Es lo que hemos tenido la excepcional ocasión de atestiguar con la importación (facilísima, práctica y económica, por demás) de la notable producción del Teatro Real de Madrid, firmada por el Maestro Emilio Sagi -heredero de zarzuelística alcurnia en la escena española-, y que se estrenara apenas tres años atrás, de la hermosa obra de Federico Romero y Gonzalo Fernández Shaw, con música de Federico Moreno Torroba: la célebre y entrañable Luisa Fernanda, la cual puede disfrutarse más perdurablemente en formato DVD, producido por el sello Opus Arte, con Plácido Domingo, Nancy Herrera, Mariola Cantarero, Josep Bros y la batuta de Jesús López Cobos.

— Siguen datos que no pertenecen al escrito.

@[simp] theorem State.flush_wf (s : State) (hs : Memory.wf s.mem = true) :
    Memory.wf (State.flush s).mem = true := by
  unfold State.flush
  extract_lets s1 s2 s3 r g b part b2 s4 seq s5 d
  have h1 : Memory.wf s1.mem = true := State.onAlm_wf _ _ hs
  clear_value s1
  have h2 : Memory.wf s2.mem = true := foldl_wf _ _ h1 (fun s a h => by split; exacts [State.progPass_wf _ _ _ h, h])
  clear_value s2
  have h3 : Memory.wf s3.mem = true := foldl_wf _ _ h2 (fun s a h => by split; exacts [State.sealUnit_wf _ _ h, h])
  clear_value s3
  have hr : Memory.wf r.2.mem = true := State.fresh_wf _ h3
  clear_value r
  clear_value b2
  have h4 : Memory.wf s4.mem = true := State.flushData_wf _ _ _ _ _ (State.flushData_wf _ _ _ _ _ hr)
  clear_value s4
  have h5 : Memory.wf s5.mem = true := State.onAlm_wf _ _ (State.setRegBit_wf _ _ _ _ h4)
  clear_value s5
  exact State.ckptCommit_wf _ _ (State.flushTables_wf _ _ _ _ h5)
@[simp] theorem State.powerFail_wf (s : State) (clk : Option Nat) (hs : Memory.wf s.mem = true) :
    Memory.wf (State.powerFail s clk).mem = true := by
  unfold State.powerFail; simp +contextual (maxDischargeDepth := 60) [*]
@[simp] theorem execPfN_wf (lowNs : Nat) (s : State) (hs : Memory.wf s.mem = true) :
    OutWf (execPfN lowNs s) := by
  unfold execPfN; simp +contextual (maxDischargeDepth := 60) [*]
@[simp] theorem State.holdRecord_wf (s : State) (hs : Memory.wf s.mem = true) :
    Memory.wf (State.holdRecord s).mem = true := by
  unfold State.holdRecord; simp +contextual (maxDischargeDepth := 60) [*]
@[simp] theorem execHoldupDone_wf (s : State) (hs : Memory.wf s.mem = true) :
    OutWf (execHoldupDone s) := by
  unfold execHoldupDone; simp +contextual (maxDischargeDepth := 60) [*]
@[simp] theorem execClockLockLost_wf (i : Fin 20) (s : State) (hs : Memory.wf s.mem = true) :
    OutWf (execClockLockLost i s) := by
  unfold execClockLockLost; simp +contextual (maxDischargeDepth := 60) [*]
@[simp] theorem execClockRelock_wf (i : Fin 20) (s : State) (hs : Memory.wf s.mem = true) :
    OutWf (execClockRelock i s) := by
  unfold execClockRelock; simp +contextual (maxDischargeDepth := 60) [*]
@[simp] theorem execClockLostTimeout_wf (i : Fin 20) (s : State) (hs : Memory.wf s.mem = true) :
    OutWf (execClockLostTimeout i s) := by
  unfold execClockLostTimeout; simp +contextual (maxDischargeDepth := 60) [*]
@[simp] theorem State.limitWrite_wf (s : State) (n : Nat) (hs : Memory.wf s.mem = true) :
    Memory.wf (State.limitWrite s n).mem = true := by
  unfold State.limitWrite; simp +contextual (maxDischargeDepth := 60) [*]
@[simp] theorem State.limitApply_wf (s : State) (n : Nat) (hs : Memory.wf s.mem = true) :
    Memory.wf (State.limitApply s n).mem = true := by
  have k1 : ∀ (t : State) v, Memory.wf t.mem = true → Memory.wf { t with ctl := { t.ctl with riseAt := v } }.mem = true := fun _ _ h => h
  have k2 : ∀ (t : State) v w, Memory.wf t.mem = true → Memory.wf { t with ctl := { t.ctl with riseAt := v, riseTo := w } }.mem = true := fun _ _ _ h => h
  have k3 : ∀ (t : State) w, Memory.wf t.mem = true → Memory.wf { t with ctl := { t.ctl with riseTo := w } }.mem = true := fun _ _ h => h
  have h := State.setRegFld_wf s Reg.huLimit 16 10 n hs
  generalize hq : s.setRegFld Reg.huLimit 16 10 n = q at h
  unfold State.limitApply
  rw [hq]
  dsimp only
  split
  · exact State.limitWrite_wf _ _ h
  · split
    · exact k1 _ _ h
    · split
      · exact k2 _ _ _ h
      · split
        · exact State.limitWrite_wf _ _ h
        · exact k3 _ _ h
@[simp] theorem execVoltageSample_wf (senseMv : Nat) (s : State) (hs : Memory.wf s.mem = true) :
    OutWf (execVoltageSample senseMv s) := by
  unfold execVoltageSample; simp +contextual (maxDischargeDepth := 60) [*]
@[simp] theorem measReq_wf (s : State) (hs : Memory.wf s.mem = true) :
    Memory.wf (measReq s).mem = true := by
  unfold measReq; simp +contextual (maxDischargeDepth := 60) [*]
@[simp] theorem execMeas_wf (s : State) (hs : Memory.wf s.mem = true) :
    OutWf (execMeas s) := by
  unfold execMeas; simp +contextual (maxDischargeDepth := 60) [*]
@[simp] theorem execMeasDue_wf (s : State) (hs : Memory.wf s.mem = true) :
    OutWf (execMeasDue s) := by
  unfold execMeasDue; simp +contextual (maxDischargeDepth := 60) [*]
@[simp] theorem execMeasStart_wf (s : State) (hs : Memory.wf s.mem = true) :
    OutWf (execMeasStart s) := by
  unfold execMeasStart; simp +contextual (maxDischargeDepth := 60) [*]
@[simp] theorem execMeasEnd_wf (dtUs : Nat) (s : State) (hs : Memory.wf s.mem = true) :
    OutWf (execMeasEnd dtUs s) := by
  unfold execMeasEnd; simp +contextual (maxDischargeDepth := 60) [*]
@[simp] theorem execLimitRecompute_wf (s : State) (hs : Memory.wf s.mem = true) :
    OutWf (execLimitRecompute s) := by
  unfold execLimitRecompute; simp +contextual (maxDischargeDepth := 60) [*]
@[simp] theorem State.placeBytes_wf (u1 : Nat) (u2 : State) (u3 : Nat) (u4 : Bool) (u5 : List Byte) (hu2 : Memory.wf u2.mem = true) :
    Memory.wf (State.placeBytes u1 u2 u3 u4 u5).mem = true := by
  fun_induction State.placeBytes <;> simp_all +zetaDelta (maxDischargeDepth := 60)
@[simp] theorem State.appendAt_wf (s : State) (nsid : Nat) (prot : Bool) (l : List Byte) (hs : Memory.wf s.mem = true) :
    Memory.wf (State.appendAt s nsid prot l).1.mem = true := by
  unfold State.appendAt; simp +contextual (maxDischargeDepth := 60) [*]
@[simp] theorem execSealTimeout_wf (nsid : BitVec 11) (s : State) (hs : Memory.wf s.mem = true) :
    OutWf (execSealTimeout nsid s) := by
  unfold execSealTimeout; simp +contextual (maxDischargeDepth := 60) [*]
@[simp] theorem State.lgDone_wf (s : State) (op : Nat) (st : BitVec 16) (hs : Memory.wf s.mem = true) :
    Memory.wf (State.lgDone s op st).mem = true := by
  unfold State.lgDone; simp +contextual (maxDischargeDepth := 60) [*]
@[simp] theorem State.unitRead_wf (s : State) (nsid : Nat) (lba : Nat) (hs : Memory.wf s.mem = true) :
    Memory.wf (State.unitRead s nsid lba).1.mem = true := by
  unfold State.unitRead
  split
  · exact hs
  · have h := State.entryRead_wf s nsid lba hs
    split <;> rename_i heq <;> rw [heq] at h
    · exact h
    · split
      · exact h
      · split
        · exact h
        · split
          · exact h
          · exact State.slotRead_wf _ _ _ _ h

Resalta como virtud destellante en esta producción algo que nuestros directores de escena debían valorar prioritariamente: la sencillez y la sobriedad. Al aparato escénico gigantesco, sobre cargado de pompa y de contenidos, este montaje opone un limpísimo minimalismo, asentado en inteligentes pero simples efectos de luz, tanto en el original como en esta versión dirigida por Javier Ulacia, y el tino –sin embargo, no totalmente adaptado, al menos en la función que presenciamos, la del jueves 10, al enorme espacio de la Sala Ríos Reyna-, por el iluminista Eduardo Bravo. La misma sobriedad con nítida elegancia caracteriza al vestuario de Pepa Oranguren, y lo que es mejor, a los movimientos de personajes y masas en escena, con los cuales se logra evitar el exceso melodramático, de peligrosa antigüedad, la deriva de los actores y cantantes, y la consecución de sugerentes efectos plásticos, como el de la evocación de los grabados de Goya en el inicio del Acto II, el cuadro del levantamiento popular.

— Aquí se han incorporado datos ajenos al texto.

@[simp] theorem mopEnd_wf (x : Nat) (acks0 : Nat) (r : State × Option Trap) (hr : Memory.wf r.1.mem = true) :
    Eff.wf (mopEnd x acks0 r) := by
  unfold mopEnd; (repeat' split) <;> (try simp +contextual (maxDischargeDepth := 60) [*])
@[simp] theorem mopA_wf (x : CtxId) (m : Mop) (op : Nat) (rb : Reg5) (disp : BitVec 12) (s : State) (hs : Memory.wf s.mem = true) :
    Memory.wf (mopA x m op rb disp s).mem = true := by
  unfold mopA; simp +contextual (maxDischargeDepth := 60) [*]
@[simp] theorem mopR_wf (x : CtxId) (m : Mop) (op : Nat) (rt : Reg5) (rb : Reg5) (s : State) (hs : Memory.wf s.mem = true) :
    Memory.wf (mopR x m op rt rb s).mem = true := by
  unfold mopR; simp +contextual (maxDischargeDepth := 60) [*]
@[simp] theorem execClnA_wf (x : CtxId) (rb : Reg5) (disp : BitVec 12) (s : State) (hs : Memory.wf s.mem = true) :
    OutWf (execClnA x rb disp s) := by
  unfold execClnA; simp +contextual (maxDischargeDepth := 60) [*]
@[simp] theorem execInvA_wf (x : CtxId) (rb : Reg5) (disp : BitVec 12) (s : State) (hs : Memory.wf s.mem = true) :
    OutWf (execInvA x rb disp s) := by
  unfold execInvA; simp +contextual (maxDischargeDepth := 60) [*]
@[simp] theorem execCliA_wf (x : CtxId) (rb : Reg5) (disp : BitVec 12) (s : State) (hs : Memory.wf s.mem = true) :
    OutWf (execCliA x rb disp s) := by
  unfold execCliA; simp +contextual (maxDischargeDepth := 60) [*]
@[simp] theorem execClnR_wf (x : CtxId) (rt : Reg5) (rb : Reg5) (s : State) (hs : Memory.wf s.mem = true) :
    OutWf (execClnR x rt rb s) := by
  unfold execClnR; simp +contextual (maxDischargeDepth := 60) [*]
@[simp] theorem execInvR_wf (x : CtxId) (rt : Reg5) (rb : Reg5) (s : State) (hs : Memory.wf s.mem = true) :
    OutWf (execInvR x rt rb s) := by
  unfold execInvR; simp +contextual (maxDischargeDepth := 60) [*]
@[simp] theorem execCliR_wf (x : CtxId) (rt : Reg5) (rb : Reg5) (s : State) (hs : Memory.wf s.mem = true) :
    OutWf (execCliR x rt rb s) := by
  unfold execCliR; simp +contextual (maxDischargeDepth := 60) [*]
@[simp] theorem State.l1dSlot_wf (s : State) (u : Nat) (m : Mop) (set : Nat) (way : Nat) (hs : Memory.wf s.mem = true) :
    Memory.wf (State.l1dSlot s u m set way).mem = true := by
  unfold State.l1dSlot; dsimp only; (repeat' split) <;> (try simp +contextual (maxDischargeDepth := 60) [*])
@[simp] theorem mopPriv_wf (x : CtxId) (w : BitVec 32) (srcs : List Loc) (body : State → Eff) (s : State) (hbody : ∀ (y0 : State), Memory.wf y0.mem = true → Eff.wf (body y0)) (hs : Memory.wf s.mem = true) :
    Memory.wf (mopPriv x w srcs body s).mem = true := by
  unfold mopPriv
  refine issue_wf _ _ _ _ (fun s hs => ?_) hs
  split
  · exact hs
  · exact hbody _ hs
@[simp] theorem mopSw_wf (x : CtxId) (m : Mop) (op : Nat) (rb : Reg5) (s : State) (hs : Memory.wf s.mem = true) :
    Memory.wf (mopSw x m op rb s).mem = true := by
  unfold mopSw; simp +contextual (maxDischargeDepth := 60) [*]
@[simp] theorem execClnSw_wf (x : CtxId) (rb : Reg5) (s : State) (hs : Memory.wf s.mem = true) :
    OutWf (execClnSw x rb s) := by
  unfold execClnSw; simp +contextual (maxDischargeDepth := 60) [*]
@[simp] theorem execInvSw_wf (x : CtxId) (rb : Reg5) (s : State) (hs : Memory.wf s.mem = true) :
    OutWf (execInvSw x rb s) := by
  unfold execInvSw; simp +contextual (maxDischargeDepth := 60) [*]
@[simp] theorem execCliSw_wf (x : CtxId) (rb : Reg5) (s : State) (hs : Memory.wf s.mem = true) :
    OutWf (execCliSw x rb s) := by
  unfold execCliSw; simp +contextual (maxDischargeDepth := 60) [*]
@[simp] theorem State.lockFillAt_wf (s : State) (x : Nat) (way : Nat) (a : W64) (hs : Memory.wf s.mem = true) :
    Memory.wf (State.lockFillAt s x way a).1.mem = true := by
  unfold State.lockFillAt; dsimp only; (repeat' split) <;> (try simp +contextual (maxDischargeDepth := 60) [*])
@[simp] theorem execLockfill_wf (x : CtxId) (rt : Reg5) (rb : Reg5) (disp : BitVec 12) (s : State) (hs : Memory.wf s.mem = true) :
    OutWf (execLockfill x rt rb disp s) := by
  unfold execLockfill
  refine mopPriv_wf _ _ _ _ _ (fun s hs => ?_) hs
  dsimp only
  split
  · exact hs
  · split
    · exact State.setRegBit_wf _ _ _ _ hs
    · exact State.lineWait_wf _ _ _ _ _ (mopEnd_wf _ _ _ (lineRange_wf _ _ _ _ (fun s a h => State.lockFillAt_wf _ _ _ _ h) hs))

Esta misma discreción se traslada al tratamiento dramático de la obra. Sagi y los integrantes originales de esta producción, entre ellos Plácido Domingo, declaran haberla concebido principalmente para la exportación, y con este propósito juzgaron conveniente podar del texto del libreto casi todas las menciones y alusiones a los elementos políticos e históricos del mismo (un contexto de levantamiento popular contra los excesos de un poder real, que representa la antimodernidad y lo antidemocrático), pero junto con ello minimizaron casi hasta la anulación a los personajes cómicos, especialmente el del revoltoso Aníbal, donde la vena costumbrista prospera jocosa y en cuyas tradicionales “morcillas” (aquí absolutamente erradicadas) la obra puede cobrar actualidad y sintonía con situaciones mucho más cercanas al oyente. Ese fue el motivo principal de la deplorable censura de que fue víctima la última producción local de Luisa Fernanda, en el Teatro Teresa Carreño, en el año 2004: las referencias al momento político venezolano de entonces que molestaron a la directiva del teatro, quienes habrán visto con beneplácito esta versión más aséptica y neutra.

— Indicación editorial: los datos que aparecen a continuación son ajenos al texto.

/-- A field reads as it was set. -/
theorem fld_setFld_same (v : BitVec n) {lo w : Nat} (x : Nat) (h : lo + w ≤ n) : fld (setFld v lo w x) lo w = x % 2 ^ w := by
  refine Nat.eq_of_testBit_eq fun i => ?_
  rw [testBit_fld, getLsbD_setFld, Nat.testBit_mod_two_pow]
  by_cases hi : i < w
  · have : lo + i < n ∧ lo + i < lo + w := by omega
    simp [hi, this]
  · simp [hi]

/-- A field reads as before where another one, apart from it, was set. -/
theorem fld_setFld_ne (v : BitVec n) {lo w lo' w' : Nat} (x : Nat) (h : lo' + w' ≤ lo ∨ lo + w ≤ lo') :
    fld (setFld v lo w x) lo' w' = fld v lo' w' := by
  refine Nat.eq_of_testBit_eq fun i => ?_
  rw [testBit_fld, testBit_fld, getLsbD_setFld]
  by_cases hi : i < w'
  · have hout : ¬(lo ≤ lo' + i ∧ lo' + i < lo + w) := by omega
    by_cases hn : lo' + i < n
    · simp [hn, hout]
    · simp [hn, BitVec.getLsbD_of_ge _ _ (Nat.le_of_not_lt hn)]
  · simp [hi]

theorem fld_bit (v : BitVec n) (i : Nat) : fld v i 1 = (bitAt v i).toNat := by
  refine Nat.eq_of_testBit_eq fun k => ?_
  rw [testBit_fld, Nat.testBit_bool_toNat, bitAt]
  by_cases hk : k = 0
  · simp [hk]
  · simp [hk]

theorem bitAt_eq_true_iff (v : BitVec n) (i : Nat) : bitAt v i = true ↔ fld v i 1 = 1 := by
  rw [fld_bit]; cases bitAt v i <;> simp

theorem bitAt_eq_false_iff (v : BitVec n) (i : Nat) : bitAt v i = false ↔ fld v i 1 = 0 := by
  rw [fld_bit]; cases bitAt v i <;> simp

theorem fld_setBit_same (v : BitVec n) {i : Nat} (b : Bool) (h : i < n) : fld (setBit v i b) i 1 = b.toNat := by
  rw [setBit, fld_setFld_same v _ h]; cases b <;> rfl

theorem fld_setBit_ne (v : BitVec n) {i lo w : Nat} (b : Bool) (h : lo + w ≤ i ∨ i + 1 ≤ lo) : fld (setBit v i b) lo w = fld v lo w :=
  fld_setFld_ne v _ h

/-- A field splits into its lower bits and the bits above them. -/
theorem fld_add (v : BitVec n) (lo w w' : Nat) : fld v lo (w + w') = fld v lo w + 2 ^ w * fld v (lo + w) w' := by
  simp only [fld, Nat.pow_add, ← Nat.div_div_eq_div_mul, Nat.mod_mul]

theorem fld_two (v : BitVec n) (lo : Nat) : fld v lo 2 = fld v lo 1 + 2 * fld v (lo + 1) 1 := fld_add v lo 1 1

/-- A bit that is clear sets by adding its weight. -/
theorem setBit_true_eq_add (v : BitVec n) {i : Nat} (hi : i < n) (h : bitAt v i = false) : setBit v i true = v + BitVec.ofNat n (2 ^ i) := by
  have hbit (k : Nat) : (BitVec.ofNat n (2 ^ i)).getLsbD k = (decide (k < n) && decide (i = k)) := by
    rw [BitVec.getLsbD_ofNat, Nat.testBit_two_pow]
  have hd : v &&& BitVec.ofNat n (2 ^ i) = 0#n := by
    refine BitVec.eq_of_getLsbD_eq fun k _ => ?_
    rw [BitVec.getLsbD_and, hbit, BitVec.getLsbD_zero]
    by_cases hk : i = k
    · subst hk; rw [← bitAt, h]; rfl
    · simp [hk]
  rw [BitVec.add_eq_or_of_and_eq_zero _ _ hd]
  refine BitVec.eq_of_getLsbD_eq fun k hk => ?_
  rw [setBit, getLsbD_setFld, BitVec.getLsbD_or, hbit]
  by_cases hki : i = k
  · subst hki; simp [hi]
  · have : ¬(i ≤ k ∧ k < i + 1) := by omega
    rw [if_neg this]; simp [hk, hki]

end Sys2Proof
end

section
/-! SUPPORT. Bytes: numbers spelled little-endian, records with bytes replaced, the bytes of a line, and bytes stored in a table. -/

namespace Sys2Proof

theorem length_leBytes (n v : Nat) : (leBytes n v).length = n := by
  induction n generalizing v with
  | zero => rfl
  | succ n ih => simp [leBytes, ih]

/-- The bytes of a number spell it, as far as there are bytes. -/
theorem leVal_leBytes (n v : Nat) : leVal (leBytes n v) = v % 256 ^ n := by
  induction n generalizing v with
  | zero => simp [leBytes, leVal, Nat.mod_one]
  | succ n ih =>
    rw [leBytes, leVal, ih, BitVec.toNat_ofNat, show 256 ^ (n + 1) = 256 * 256 ^ n from Nat.pow_succ']
    exact (Nat.mod_mul (a := 256)).symm

theorem leVal_replicate_zero (n : Nat) : leVal (List.replicate n 0) = 0 := by
  induction n with
  | zero => rfl
  | succ n ih => rw [List.replicate_succ, leVal, ih]; rfl

/-- A field of a record depends on its own bytes alone. -/
theorem recFld_congr {l l' : List Byte} {k k' n : Nat} (h : ∀ i, i < n → l[k + i]? = l'[k' + i]?) : recFld l k n = recFld l' k' n := by
  have he : (l.drop k).take n = (l'.drop k').take n := by
    refine List.ext_getElem? fun i => ?_
    by_cases hi : i < n
    · simpa [List.getElem?_drop, hi] using h i hi
    · simp [hi]
  rw [recFld, recFld, he]

theorem recFld_all (l : List Byte) : recFld l 0 l.length = leVal l := by simp [recFld]

theorem recFld_leBytes (n v : Nat) : recFld (leBytes n v) 0 n = v % 256 ^ n := by
  have h := recFld_all (leBytes n v)
  rwa [length_leBytes, leVal_leBytes] at h

/-- A field of two records in a row lies in the first, or in the second. -/
theorem recFld_append_left (l r : List Byte) {k n : Nat} (h : k + n ≤ l.length) : recFld (l ++ r) k n = recFld l k n :=
  recFld_congr fun _ _ => List.getElem?_append_left (by omega)
theorem recFld_append_right (l r : List Byte) {k n : Nat} (h : l.length ≤ k) : recFld (l ++ r) k n = recFld r (k - l.length) n :=
  recFld_congr fun i _ => by rw [List.getElem?_append_right (by omega), Nat.sub_add_comm h]

theorem recFld_take (l : List Byte) {k n m : Nat} (h : k + n ≤ m) : recFld (l.take m) k n = recFld l k n :=
  recFld_congr fun _ _ => List.getElem?_take_of_lt (by omega)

En el plano musical, la dirección del maestro Pablo Mielgo, sobre la Sinfónica de la Juventud Venezolana Simón Bolívar, bebe directo del trabajo del maestro Jesús López Cobos, en los hallazgos tímbricos y el celo por los pasajes brillantes de la partitura, ejecutada de manera excepcionalmente pulcra, sólo discuto su pulso poco impetuoso y la falta de complicidad acústica para los cantantes, no siempre dueños de un instrumento del volumen que requiere un teatro como el TTC, mucho más grande que el Real y la Zarzuela madrileños.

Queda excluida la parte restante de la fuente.